October 18, 2019

Savings Accounts for Disabled Americans Catch On, but Slowly

“It’s a great tool,” Ms. Gehringer said of the account.

While ABLE programs offer investments like mutual funds and exchange-traded funds, most also offer traditional interest-bearing savings accounts and checking accounts with debit cards that are insured by the Federal Deposit Insurance Corporation. That gives people who are uncomfortable with putting their money at risk in the market a choice of more conservative options, said Rob Percival, a senior vice president with Ascensus, which administers ABLE accounts in 20 states and Washington, D.C.

One drawback of ABLE accounts is that after the account owner’s death, the state may seek reimbursement from the accounts to cover the cost of Medicaid payments.

Here are some questions and answers about ABLE accounts:

How much money can I save in an ABLE account?

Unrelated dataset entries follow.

theorem Live.txComplete_keeps (l : Live) (f k : Nat) (e : List Byte) (status beat : Nat) : Keeps [.host] l (Live.txComplete l f k e status beat) := by
  unfold Live.txComplete
  repeat' first
    | exact (rfl : true = true)
    | with_reducible exact .refl _ _
    | refine .via (by with_reducible exact Live.cqOwed_keeps ..) ?_ ?_
    | refine .via (by with_reducible exact Live.dropTaken_keeps ..) ?_ ?_
    | dsimp only

theorem Live.txEnter_keeps (l : Live) (f tn vlan tc dest : Nat) (direct : Bool) (data : List Byte) (poison : Bool) : Keeps [.store, .plane, .events] l (Live.txEnter l f tn vlan tc dest direct data poison) := by
  unfold Live.txEnter
  repeat' first
    | exact (rfl : true = true)
    | with_reducible exact .refl _ _
    | refine .via (by with_reducible exact Live.enterFabric_keeps ..) ?_ ?_
    | refine .via (by with_reducible exact Live.classifyOn_keeps ..) ?_ ?_
    | with_reducible refine .ite ?_ ?_
    | dsimp only
    | refine .of2 (by assumption) ?_
    | refine .of22 (by assumption) ?_
    | refine .of1 (by assumption) ?_
    | split

end Sys2Proof.Machine
end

The maximum from all contributors is pegged to the annual gift tax exclusion, currently $15,000 a year. Also, as a result of the 2017 tax overhaul law, ABLE account owners who work may contribute extra money from their earnings — up to $12,140 in most states (the amount is tied to the federal poverty level and is higher in Hawaii and Alaska), for a total of about $27,000 a year.

In many states, balances in ABLE accounts can grow up to $300,000 and often much higher — but a temporary suspension of supplemental security benefits will be triggered when an account exceeds $100,000, so that amount acts as an effective cap for many people.

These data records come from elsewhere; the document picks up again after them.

theorem Live.modeTo_keeps (l : Live) (m : Mode) (cause : Nat) : Keeps [.store, .mode, .modes, .events] l (Live.modeTo l m cause) := by
  unfold Live.modeTo
  repeat' first
    | exact (rfl : true = true)
    | with_reducible exact .refl _ _
    | refine .via (by with_reducible exact Live.holdArisen_keeps ..) ?_ ?_
    | refine .via (by with_reducible exact Live.raise_keeps ..) ?_ ?_
    | refine .via (by with_reducible exact Live.setModes_keeps (fun _ => by exact rfl) ..) ?_ ?_
    | refine .via (by with_reducible exact Live.setModes_keeps_all ..) ?_ ?_
    | with_reducible refine .ite ?_ ?_
    | dsimp only
    | split
    | with_reducible refine .mode ?_ ?_

theorem Live.enter_keeps (l : Live) (m : Mode) (cause : Nat) : Keeps [.store, .beat, .dict, .can, .mode, .modes, .power, .plane, .bpm, .flannel, .dram, .audio, .host, .events, .recoveries] l (Live.enter l m cause) := by
  unfold Live.enter
  repeat' first
    | exact (rfl : true = true)
    | with_reducible exact .refl _ _
    | refine .via (by with_reducible exact Live.entered_keeps ..) ?_ ?_
    | refine .via (by with_reducible exact Live.audioMode_keeps ..) ?_ ?_
    | refine .via (by with_reducible exact Live.modeTo_keeps ..) ?_ ?_
    | with_reducible refine .ite ?_ ?_
    | dsimp only
    | split

theorem Live.countersBack_keeps (l : Live) : Keeps [.store, .modes, .events] l (Live.countersBack l) := by
  unfold Live.countersBack
  repeat' first
    | exact (rfl : true = true)
    | with_reducible exact .refl _ _
    | refine .via (by with_reducible exact Live.wr_keeps ..) ?_ ?_
    | refine .via (by with_reducible exact Live.count_keeps ..) ?_ ?_
    | refine .via (by with_reducible exact Live.setModes_keeps (fun _ => by exact rfl) ..) ?_ ?_
    | dsimp only
    | with_reducible refine .foldl (fun l x => ?_) _ _ ?_
    | with_reducible refine .foldl2 (fun l x => ?_) _ _ ?_
    | with_reducible refine .foldl1 (fun l x => ?_) _ _ ?_
    | refine .of2 (by assumption) ?_
    | refine .of22 (by assumption) ?_
    | refine .of1 (by assumption) ?_
    | split

theorem Live.modulesBack_keeps (l : Live) : Keeps [.store, .plane, .events] l (Live.modulesBack l) := by
  unfold Live.modulesBack
  repeat' first
    | exact (rfl : true = true)
    | with_reducible exact .refl _ _
    | refine .via (by with_reducible exact Live.moduleArrives_keeps ..) ?_ ?_
    | with_reducible refine .ite ?_ ?_
    | dsimp only
    | with_reducible refine .forN (fun l x => ?_) ?_
    | split

theorem Live.sessionsBack_keeps (l : Live) : Keeps [.store, .dict, .sessions, .events] l (Live.sessionsBack l) := by
  unfold Live.sessionsBack
  repeat' first
    | exact (rfl : true = true)
    | with_reducible exact .refl _ _
    | refine .via (by with_reducible exact Live.setSession_keeps ..) ?_ ?_
    | refine .via (by with_reducible exact Live.sessionOpen_keeps ..) ?_ ?_
    | with_reducible refine .ite ?_ ?_
    | dsimp only
    | with_reducible refine .forN (fun l x => ?_) ?_
    | split

theorem Live.autoService_keeps (l : Live) : Keeps [.dict] l (Live.autoService l) := by
  unfold Live.autoService
  repeat' first
    | exact (rfl : true = true)
    | with_reducible exact .refl _ _
    | refine .via (by with_reducible exact Live.enqueueWrite_keeps ..) ?_ ?_
    | with_reducible refine .ite ?_ ?_
    | dsimp only
    | split
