@[simp] theorem Live.toDefault_beat (l : Live) (o : Obj) (i k t : Nat) : (l.toDefault o i k t).beat = l.beat := (rfl)
@[simp] theorem Live.toDefault_dict (l : Live) (o : Obj) (i k t : Nat) : (l.toDefault o i k t).dict = l.dict := (rfl)
@[simp] theorem Live.toDefault_can (l : Live) (o : Obj) (i k t : Nat) : (l.toDefault o i k t).can = l.can := (rfl)
@[simp] theorem Live.toDefault_sessions (l : Live) (o : Obj) (i k t : Nat) : (l.toDefault o i k t).sessions = l.sessions := (rfl)
@[simp] theorem Live.toDefault_mailboxes (l : Live) (o : Obj) (i k t : Nat) : (l.toDefault o i k t).mailboxes = l.mailboxes := (rfl)
@[simp] theorem Live.toDefault_modes (l : Live) (o : Obj) (i k t : Nat) : (l.toDefault o i k t).modes = l.modes := (rfl)
@[simp] theorem Live.toDefault_tenancies (l : Live) (o : Obj) (i k t : Nat) : (l.toDefault o i k t).tenancies = l.tenancies := (rfl)
@[simp] theorem Live.toDefault_power (l : Live) (o : Obj) (i k t : Nat) : (l.toDefault o i k t).power = l.power := (rfl)
@[simp] theorem Live.toDefault_plane (l : Live) (o : Obj) (i k t : Nat) : (l.toDefault o i k t).plane = l.plane := (rfl)
@[simp] theorem Live.toDefault_bpm (l : Live) (o : Obj) (i k t : Nat) : (l.toDefault o i k t).bpm = l.bpm := (rfl)
@[simp] theorem Live.toDefault_flannel (l : Live) (o : Obj) (i k t : Nat) : (l.toDefault o i k t).flannel = l.flannel := (rfl)
@[simp] theorem Live.toDefault_dram (l : Live) (o : Obj) (i k t : Nat) : (l.toDefault o i k t).dram = l.dram := (rfl)
@[simp] theorem Live.toDefault_comp (l : Live) (o : Obj) (i k t : Nat) : (l.toDefault o i k t).comp = l.comp := (rfl)
@[simp] theorem Live.toDefault_mover (l : Live) (o : Obj) (i k t : Nat) : (l.toDefault o i k t).mover = l.mover := (rfl)
@[simp] theorem Live.toDefault_audio (l : Live) (o : Obj) (i k t : Nat) : (l.toDefault o i k t).audio = l.audio := (rfl)
@[simp] theorem Live.toDefault_host (l : Live) (o : Obj) (i k t : Nat) : (l.toDefault o i k t).host = l.host := (rfl)
@[simp] theorem Live.toDefault_events (l : Live) (o : Obj) (i k t : Nat) : (l.toDefault o i k t).events = l.events := (rfl)
@[simp] theorem Live.toDefault_recoveries (l : Live) (o : Obj) (i k t : Nat) : (l.toDefault o i k t).recoveries = l.recoveries := (rfl)
@[simp] theorem Live.toDefault_enclosure (l : Live) (o : Obj) (i k t : Nat) : (l.toDefault o i k t).enclosure = l.enclosure := (rfl)
@[simp] theorem Live.toDefault_free (l : Live) (o : Obj) (i k t : Nat) : (l.toDefault o i k t).free = l.free := (rfl)

@[simp] theorem Live.tookFree_store (l : Live) : (l.tookFree).store = l.store := (rfl)
@[simp] theorem Live.tookFree_beat (l : Live) : (l.tookFree).beat = l.beat := (rfl)
@[simp] theorem Live.tookFree_dict (l : Live) : (l.tookFree).dict = l.dict := (rfl)
@[simp] theorem Live.tookFree_can (l : Live) : (l.tookFree).can = l.can := (rfl)
@[simp] theorem Live.tookFree_sessions (l : Live) : (l.tookFree).sessions = l.sessions := (rfl)
@[simp] theorem Live.tookFree_mailboxes (l : Live) : (l.tookFree).mailboxes = l.mailboxes := (rfl)
@[simp] theorem Live.tookFree_modes (l : Live) : (l.tookFree).modes = l.modes := (rfl)
@[simp] theorem Live.tookFree_tenancies (l : Live) : (l.tookFree).tenancies = l.tenancies := (rfl)
@[simp] theorem Live.tookFree_power (l : Live) : (l.tookFree).power = l.power := (rfl)
@[simp] theorem Live.tookFree_plane (l : Live) : (l.tookFree).plane = l.plane := (rfl)
@[simp] theorem Live.tookFree_bpm (l : Live) : (l.tookFree).bpm = l.bpm := (rfl)
@[simp] theorem Live.tookFree_flannel (l : Live) : (l.tookFree).flannel = l.flannel := (rfl)
@[simp] theorem Live.tookFree_dram (l : Live) : (l.tookFree).dram = l.dram := (rfl)
@[simp] theorem Live.tookFree_comp (l : Live) : (l.tookFree).comp = l.comp := (rfl)
@[simp] theorem Live.tookFree_mover (l : Live) : (l.tookFree).mover = l.mover := (rfl)
@[simp] theorem Live.tookFree_audio (l : Live) : (l.tookFree).audio = l.audio := (rfl)
@[simp] theorem Live.tookFree_host (l : Live) : (l.tookFree).host = l.host := (rfl)
@[simp] theorem Live.tookFree_events (l : Live) : (l.tookFree).events = l.events := (rfl)
@[simp] theorem Live.tookFree_recoveries (l : Live) : (l.tookFree).recoveries = l.recoveries := (rfl)
@[simp] theorem Live.tookFree_enclosure (l : Live) : (l.tookFree).enclosure = l.enclosure := (rfl)
@[simp] theorem Live.tookFree_rd (l : Live)  (q : Obj) (x y z : Nat) : (l.tookFree).rd q x y z = l.rd q x y z := (rfl)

Also under the tax overhaul package, families can now roll over money — up to the annual contribution limit — from a 529 college savings plan into an ABLE account, without paying a tax or penalty. But there are pros and cons to doing so, and families may want to consult a special needs planner, according to the Special Needs Alliance, a nonprofit that provides legal advice to people with disabilities and their families.

Do I have to open an account through the state where I live?

No. Most states open their ABLE programs to nonresidents. Some states offer contributors a state income tax break, however, so using your home state’s program may make sense. (There is no federal income tax deduction for contributions to ABLE accounts.)

The National Disability Institute offers a tool on its ABLE National Resource Center website to help compare state programs.